The Trump Administration has made it clear that it will do whatever it can in order to allow personal beliefs to dictate patient access to health care. Most recently, they created a new office for discrimination within the Department of Health and Human Services and proposed a new rule allowing all kinds of individuals and entities to use their beliefs to block patients from getting the care they need. But one strategy of the Trump Administration that hasn’t received much focus – but has potentially long-lasting harm – is nominating to federal courts individuals who hold views that prioritize religious beliefs above patient care.
One such nominee is Kyle Duncan, nominated to sit on the Fifth Circuit Court of Appeals. Duncan is someone who has spent much of his career supporting attempts to allow religious beliefs to override access to health care. For example, Duncan–
- Played a leading role in the Hobby Lobby case, arguing a boss’s religious beliefs should override a woman’s right to insurance coverage of birth control. In that case, he argued that the Court should ignore any impact on employees of losing birth control coverage. When the Supreme Court decided that case, every Justice agreed that the impact on employees must be considered.
- After his work in Hobby Lobby, he then went on to write an amicus brief on behalf of a non-profit organization that wanted to refuse to comply with the requirement to cover birth control. In that case, he argued against any work around that ensured employees got birth control coverage through their regular insurance plan, even when the employer got to opt out.
- Wrote a brief arguing pharmacies must be allowed to refuse to fill birth control prescriptions.

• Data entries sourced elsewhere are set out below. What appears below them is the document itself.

-- ==== Sys2Proof/Machine/Fields.lean ====
section
/-!
DEFINITION. Sys2Proof/Machine/Fields.lean: every register field of the spec's register tables as a named place
(offset in the page, lowest bit, width), and the key of the register store. A field holds a natural number below
2^width. A read-only register pair _LO, _HI (and a time triple _NS, _SLO, _SHI) is one field, wide enough for the
whole value, named without the suffix and kept at the offset of its first half.
-/
namespace Sys2Proof.Machine

/-- The place of a register field inside a page: offset, lowest bit, width. -/
structure Fld where
  off : Nat
  lo : Nat
  w : Nat
  deriving DecidableEq, Repr

/-- The key of one stored register field: its page, its offset (0x800 added for the staged copy, R22), the index
of a banked register (0 where the register is not banked) and its lowest bit. -/
structure RegKey where
  pg : Page
  off : Nat
  idx : Nat
  lo : Nat
  deriving DecidableEq, Repr

/-- The key of a field on a page, at a bank index. -/
def Fld.key (f : Fld) (pg : Page) (i : Nat) : RegKey := ⟨pg, f.off, i, f.lo⟩

/-- The staged copy of a field (R22: at offset + 0x800). -/
def Fld.staged (f : Fld) : Fld := ⟨f.off + 0x800, f.lo, f.w⟩

namespace Reg

/-! ### The common page (R18, 01_conventions.md) -/

def BLK_CTRL_EN : Fld := ⟨0x008, 0, 1⟩
def BLK_CTRL_FRZ_P : Fld := ⟨0x008, 2, 1⟩
def BLK_STAT_FROZEN : Fld := ⟨0x00C, 2, 1⟩
def BLK_STAT_BUSY : Fld := ⟨0x00C, 1, 1⟩
def BLK_STAT_ERROR : Fld := ⟨0x00C, 4, 1⟩
def BLK_STAT_ASLEEP : Fld := ⟨0x00C, 3, 1⟩
def BLK_IRQ_STAT (n : Nat) : Fld := ⟨0x010, n, 1⟩
def BLK_IRQ_EN (n : Nat) : Fld := ⟨0x014, n, 1⟩
def BLK_SYNDROME_CODE : Fld := ⟨0x018, 0, 8⟩
def BLK_SYNDROME_COUNT : Fld := ⟨0x018, 16, 16⟩
def BLK_SYNDROME_INFO_OFFSET : Fld := ⟨0x01C, 0, 12⟩
def BLK_SYNDROME_INFO_AGENT : Fld := ⟨0x01C, 12, 2⟩
def BLK_SYNDROME_INFO_STAGED : Fld := ⟨0x01C, 14, 1⟩
def BLK_SYNDROME_INFO_DETAIL : Fld := ⟨0x01C, 16, 16⟩
def BLK_APPT_TIME_NS : Fld := ⟨0x020, 0, 32⟩
def BLK_APPT_TIME_SLO : Fld := ⟨0x024, 0, 32⟩
def BLK_APPT_TIME_SHI : Fld := ⟨0x028, 0, 32⟩
def BLK_APPT_CTRL_STATE : Fld := ⟨0x02C, 4, 2⟩
def BLK_APPT_CTRL_APPLIED_CNT : Fld := ⟨0x02C, 16, 16⟩

/-! ### Longcase (R89-R92, 03_longcase_time.md) -/

def LCS_NOW_NS : Fld := ⟨0x040, 0, 32⟩
def LCS_NOW_SLO : Fld := ⟨0x044, 0, 32⟩
def LCS_NOW_SHI : Fld := ⟨0x048, 0, 32⟩
def LCS_NOW_FRAC : Fld := ⟨0x04C, 0, 32⟩
def LCS_STATUS_TQ : Fld := ⟨0x050, 0, 8⟩
def LCS_STATUS_STEP_DONE : Fld := ⟨0x050, 8, 1⟩
def LCS_STATUS_SOURCE : Fld := ⟨0x050, 16, 4⟩
def LCS_GEN_GEN : Fld := ⟨0x054, 0, 16⟩
def LCS_GEN_LOADED : Fld := ⟨0x054, 16, 1⟩
def LCS_RATE : Fld := ⟨0x058, 0, 32⟩
def LCS_OFFSET : Fld := ⟨0x05C, 0, 32⟩
def LCS_STEP_NS : Fld := ⟨0x060, 0, 32⟩
def LCS_STEP_SLO : Fld := ⟨0x064, 0, 32⟩
def LCS_STEP_SHI : Fld := ⟨0x068, 0, 32⟩
def LCS_CTRL_AUTO_STEP : Fld := ⟨0x06C, 0, 1⟩
def LCS_CTRL_STEP : Fld := ⟨0x06C, 1, 1⟩
def LCS_CTRL_CLR_CNT : Fld := ⟨0x06C, 2, 1⟩
def LCS_SERVO_MISS_LIMIT : Fld := ⟨0x070, 0, 4⟩
def LCS_SERVO_LOCK_COUNT : Fld := ⟨0x070, 4, 4⟩
def LCS_SERVO_LOCK_THR : Fld := ⟨0x070, 8, 8⟩
def LCS_SERVO_KI_SHIFT : Fld := ⟨0x070, 16, 4⟩
def LCS_SERVO_KP_SHIFT : Fld := ⟨0x070, 20, 3⟩
def LCS_SERVO_SLEW_MAX : Fld := ⟨0x070, 23, 9⟩
def LCS_HOLD_DISAGREE_NS : Fld := ⟨0x074, 0, 16⟩
def LCS_HOLD_STABLE_MS : Fld := ⟨0x074, 16, 16⟩
def LCS_SRC_CFG_DOM_B : Fld := ⟨0x078, 0, 8⟩
def LCS_SRC_CFG_DOM_A : Fld := ⟨0x078, 8, 8⟩
def LCS_SRC_CFG_PRIO3 : Fld := ⟨0x078, 16, 4⟩
def LCS_SRC_CFG_PRIO2 : Fld := ⟨0x078, 20, 4⟩
def LCS_SRC_CFG_PRIO1 : Fld := ⟨0x078, 24, 4⟩
def LCS_SRC_CFG_PRIO0 : Fld := ⟨0x078, 28, 4⟩
def LCS_SRC_STAT_VALID : Fld := ⟨0x07C, 0, 4⟩
def LCS_SRC_STAT_SWITCHES : Fld := ⟨0x07C, 24, 8⟩
def LCS_SRC_OFS_A : Fld := ⟨0x080, 0, 32⟩
def LCS_SRC_OFS_B : Fld := ⟨0x084, 0, 32⟩
def LCS_SRC_OFS_BOARD : Fld := ⟨0x088, 0, 32⟩
def LCS_SRC_OFS_REACH : Fld := ⟨0x08C, 0, 32⟩
def LCS_TB_COMP : Fld := ⟨0x090, 0, 32⟩
def LCS_TB_STAT_HOST : Fld := ⟨0x094, 0, 2⟩
def LCS_TB_STAT_BAD_ANN : Fld := ⟨0x094, 16, 8⟩
def LCS_TB_STAT_MISSED : Fld := ⟨0x094, 24, 8⟩
def LCS_SITE_QUAL : Fld := ⟨0x098, 0, 2⟩
def LCS_PPS_OFS : Fld := ⟨0x09C, 0, 32⟩
def LCS_ASYM_W : Fld := ⟨0x0A0, 0, 32⟩
def LCS_ASYM_P : Fld := ⟨0x0A4, 0, 32⟩
def LCS_RTT_W : Fld := ⟨0x0A8, 0, 32⟩
def LCS_RTT_P : Fld := ⟨0x0AC, 0, 32⟩
def LCS_REACH_CFG_PORT : Fld := ⟨0x0B0, 3, 1⟩
def LCS_REACH_CFG_INTERVAL : Fld := ⟨0x0B0, 4, 4⟩
def LCS_REACH_CFG_RTT_JUMP : Fld := ⟨0x0B0, 8, 8⟩
def LCS_REACH_CFG_RTT_TOL : Fld := ⟨0x0B0, 16, 16⟩
def LCS_REACH_STAT_TRACKER : Fld := ⟨0x0B4, 4, 2⟩
def LCS_REACH_STAT_PATH : Fld := ⟨0x0B4, 6, 2⟩
def LCS_REACH_STAT_RUN_MS : Fld := ⟨0x0B4, 16, 16⟩
def LCS_ROLE_BOARD_LEAD : Fld := ⟨0x0B8, 0, 1⟩
def LCS_ROLE_TX_B : Fld := ⟨0x0B8, 1, 1⟩
def LCS_ROLE_REF_SITE : Fld := ⟨0x0B8, 2, 1⟩
def LCS_ROLE_DOM_BOARD : Fld := ⟨0x0B8, 8, 8⟩
def LCS_TSC_ADJ_RX_ADJ (n : Nat) : Fld := ⟨0x0C0 + 4 * n, 0, 16⟩
def LCS_TSC_ADJ_TX_ADJ (n : Nat) : Fld := ⟨0x0C0 + 4 * n, 16, 16⟩
def LCS_TSC_STAT_DESKEW (n : Nat) : Fld := ⟨0x100 + 4 * n, 0, 16⟩
def LCS_TSC_STAT_MODE (n : Nat) : Fld := ⟨0x100 + 4 * n, 30, 2⟩

/-! ### Tally identity and chain (R121, 04_tally_counting.md) -/

def TLY_UNIT_UNIT : Fld := ⟨0x040, 0, 24⟩
def TLY_UNIT_LOCKED : Fld := ⟨0x040, 31, 1⟩
def TLY_CHAIN_ADDR : Fld := ⟨0x044, 0, 4⟩
def TLY_CHAIN_ADDRESSED : Fld := ⟨0x044, 4, 1⟩
def TLY_CONFIG_MARK_LOG2 : Fld := ⟨0x048, 0, 4⟩
def TLY_CONFIG_GAUGE_LOG2 : Fld := ⟨0x048, 4, 4⟩
def TLY_CONFIG_PART_LOG2 : Fld := ⟨0x048, 8, 4⟩
def TLY_CONFIG_HOT_LOG2 : Fld := ⟨0x048, 12, 4⟩
def TLY_CONFIG_CNT_LOG2 : Fld := ⟨0x048, 16, 4⟩
def TLY_CONFIG_LANES_LOG2 : Fld := ⟨0x048, 20, 4⟩
def TLY_CONFIG_SLOTS : Fld := ⟨0x048, 24, 3⟩
def TLY_CONFIG_LITE : Fld := ⟨0x048, 31, 1⟩
def TLY_FCLK_LEAD : Fld := ⟨0x04C, 0, 8⟩
def TLY_FCLK_LATE : Fld := ⟨0x04C, 24, 8⟩

/-! ### counters (R122, 04) -/

def CNT_MAP_IDX : Fld := ⟨0x040, 0, 12⟩
def CNT_MAP_DATA0_JOBMASK : Fld := ⟨0x044, 0, 4⟩
def CNT_MAP_DATA0_QUEUE : Fld := ⟨0x044, 12, 4⟩
def CNT_MAP_DATA0_PART : Fld := ⟨0x044, 16, 4⟩
def CNT_MAP_DATA0_LANE : Fld := ⟨0x044, 20, 8⟩
def CNT_MAP_DATA0_MODE : Fld := ⟨0x044, 30, 2⟩
def CNT_MAP_DATA1 : Fld := ⟨0x048, 0, 24⟩
def CNT_VAL_IDX : Fld := ⟨0x04C, 0, 12⟩
def CNT_VAL : Fld := ⟨0x050, 0, 64⟩
def CNT_VAL_HI : Fld := ⟨0x054, 0, 32⟩
def CNT_GAUGE_IDX : Fld := ⟨0x058, 0, 4⟩
def CNT_GAUGE_CFG_JOBMASK : Fld := ⟨0x05C, 0, 4⟩
def CNT_GAUGE_CFG_SRC : Fld := ⟨0x05C, 28, 4⟩
def CNT_GAUGE_WLO : Fld := ⟨0x060, 0, 32⟩
def CNT_GAUGE_WHI : Fld := ⟨0x064, 0, 32⟩
def CNT_GAUGE_RLO : Fld := ⟨0x068, 0, 32⟩
def CNT_GAUGE_RHI : Fld := ⟨0x06C, 0, 32⟩

/-! ### hot set and windows (R123, 04) -/

def HOT_JOB (n : Nat) : Fld := ⟨0x040 + 4 * n, 0, 32⟩
def HOT_WIN_K0 : Fld := ⟨0x050, 0, 4⟩
def HOT_WIN_K1 : Fld := ⟨0x050, 4, 4⟩
def HOT_WIN_K2 : Fld := ⟨0x050, 8, 4⟩
def HOT_WIN_K3 : Fld := ⟨0x050, 12, 4⟩
def HOT_COUNT : Fld := ⟨0x054, 0, 10⟩
def HOT_LIST_IDX : Fld := ⟨0x058, 0, 9⟩
def HOT_LIST_DATA : Fld := ⟨0x05C, 0, 12⟩
def HOT_SLOW_BATCH : Fld := ⟨0x060, 0, 10⟩
def HOT_SLOW_SLOW_S : Fld := ⟨0x060, 16, 5⟩
def HOT_SLOW_CUR : Fld := ⟨0x064, 0, 12⟩
def HOT_STAT_WINDOWS : Fld := ⟨0x068, 0, 16⟩
def HOT_STAT_SAT : Fld := ⟨0x068, 16, 16⟩

/-! ### step marks (R124, 04) -/

def STP_MARK_TAG : Fld := ⟨0x040, 0, 16⟩
def STP_MARK_MARK_ID : Fld := ⟨0x040, 16, 12⟩
def STP_MARK_SLOT : Fld := ⟨0x040, 28, 2⟩
def STP_MARK_KIND : Fld := ⟨0x040, 30, 2⟩
def STP_STEP (n : Nat) : Fld := ⟨0x044 + 4 * n, 0, 32⟩
def STP_STAT_PENDING : Fld := ⟨0x054, 0, 9⟩
def STP_STAT_DROPPED : Fld := ⟨0x054, 16, 16⟩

Duncan’s record demonstrates his interest in pushing forward legal arguments that protect the use of religious beliefs to determine patient care, no matter the harm on individuals. Not only is this troubling at any time, but it is especially troubling when the Trump Administration is actively pushing forward laws and policies – like the harmful and discriminatory rules allowing employers to opt out of birth control coverage – that might come before him as a judge. This raises questions about whether Duncan would be able to consider such issues that come before him impartially. And also, as a judge, Duncan would have the power to shape what the law means, and whether the law will give more rights to those who claim the right to discriminate under the guise of “religious liberty.” Given Duncan’s record, that is a very disturbing thought.
The courts have already proven themselves an important line of defense in the face of unrelenting unconstitutional and illegal attempts by the Trump Administration. We need judges who will uphold our constitutional protections and impartially consider the many ways the Administration is bending the law to promote policies that put providers’ religious beliefs ahead of patient care.